In Docker model its different:

Each container gets its own separate net namespace (by default), and Docker connects them using a bridge + veth pair model

                  Host Namespace
 ┌──────────────────────────────────────────────┐
                                               
                  docker0 (bridge)             
                 172.17.0.1/16                 
                                             
                                             
              vethA-host  vethB-host           
                                             
 └────────────────┼────────────┼────────────────┘
                              
                              
        ┌─────────────────┐  ┌─────────────────┐
         Container A        Container B     
         netns A            netns B         
         eth0: 172.17.0.2   eth0: 172.17.0.3
        └─────────────────┘  └─────────────────┘

You can force them to be in the same network namespace tho with the command:

docker run --network=container:<id>

CREATOR and JOINERS

We really gotta separate tasks going forward, some processes are creators, and some are joiners. We must be very clear when organizing the order of execution.

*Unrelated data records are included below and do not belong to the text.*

-- ==== Sys2Proof/Machine/HmacCommands.lean ====
section
/-! DEFINITION. The six HMAC commands (spec/47_hmac.md R553 to R558). -/

namespace Sys2Proof.Machine

/-- R553: the state H_INIT constructs, an HMAC instance of algorithm `a` and output size `n` under the key `k`. -/
def constructHmac (a : Alg) (n : Nat) (k : List Byte) (s : State) : State :=
  let s' := discardInstance s
  hmacSetKey (((s'.setSlot .hmac).setEngine (engineConstruct a s'.engine)).setOutBits n) k

/-- R553: H_INIT. It needs no instance. -/
def execHInit (alg : BitVec 4) (imm : BitVec 16) (s : State) : Answer :=
  match Alg.ofCode? alg with
  | none => illegalCommand s
  | some a =>
    runChecked (sliceChecks ++ [checkOutBits a imm, checkKeySize])
      (fun s => complete 0 [] (constructHmac a (hmacOutBits a imm) s.din.slice s)) s

/-- R651: the instance checks of an HMAC command. -/
def hmacChecks : List Check := [checkReleased, checkHmacKind]

/-- R554, R561 (c): H_SETKEY. ALG and OUTBITS are unchanged. -/
def execHSetkey (s : State) : Answer :=
  runChecked (hmacChecks ++ sliceChecks ++ [checkKeySize])
    (fun s => complete 0 [] (hmacSetKey s s.din.slice)) s

/-- R555, R561 (d): H_UPDATE, the same `engineUpdate` on E as E_UPDATE's. -/
def execHUpdate (s : State) : Answer :=
  runChecked (hmacChecks ++ sliceChecks ++ [checkLength])
    (fun s => complete 0 [] (s.setEngine (engineUpdate s.engine s.din.slice))) s

/-- R556: H_FINALIZE. -/
def execHFinalize (s : State) : Answer :=
  runChecked hmacChecks (fun s => complete 0 (hmacTag s) (s.setEngine (hmacReprime s))) s

/-- R557: H_RELEASE. -/
def execHRelease (s : State) : Answer :=
  runChecked hmacChecks (fun s => complete 0 [] (releaseInstance s)) s

/-- R558: H_GETKEY: RVAL is KLEN and DOUT the key as the host supplied it. -/
def execHGetkey (s : State) : Answer :=
  runChecked hmacChecks (fun s => complete (BitVec.ofNat 32 s.key.length) s.key s) s

end Sys2Proof.Machine
end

for the JOINER the setns() must happen before unshare(). BUT the creator of the namespace doesnt call setns() because it creates the namespace directly using clone() or unshare() with the appropriate CLONE_NEW flags.

Now about user namespaces… they require special clarification. User ID mappings (uid_map, gid_map) are only necessary when you create a new user namespace with clone(CLONE_NEWUSER) or unshare(CLONE_NEWUSER). The kernel starts that namespace with no ID mappings. Until mappings are written to /proc/<pid>/uid_map and /proc/<pid>/gid_map, the process effectively has no meaningful privilege translation. If you are merely joining an existing network namespace and not creating a new user namespace, you do not need to perform any UID/GID mapping.

File descriptor transfer design

As we said a namespace is entered via a file descriptor that references /proc/<pid>/ns/net. That FD must exist in the process that calls setns().

SCM_RIGHTS allows sending that FD over a UNIX domain socket, but OOONLY between processes that already share a connected UNIX socket. Two isolated containers do not automatically share such a control channel. They may share a network namespace, but that does not imply a shared UNIX socket or filesystem path usable for FD passing.

In the screenshot below we can see that there are 2 containers (creator, joiner). They both share the same USER NS and NET NS, therefore they share the same network:

Alt text

The supervisor runs outside the container namespaces, in the parent user namespace, holding full privileges. It creates the namespace, opens the namespace FD, and maintains UNIX socket connections to each container process during bootstrap. When container-1 creates or owns a namespace, it may send the FD to the supervisor. The supervisor then forwards that FD to container-2 over its own control socket. The containers do not directly exchange namespace handles because there is no guaranteed secure communication path between them at that stage of setup.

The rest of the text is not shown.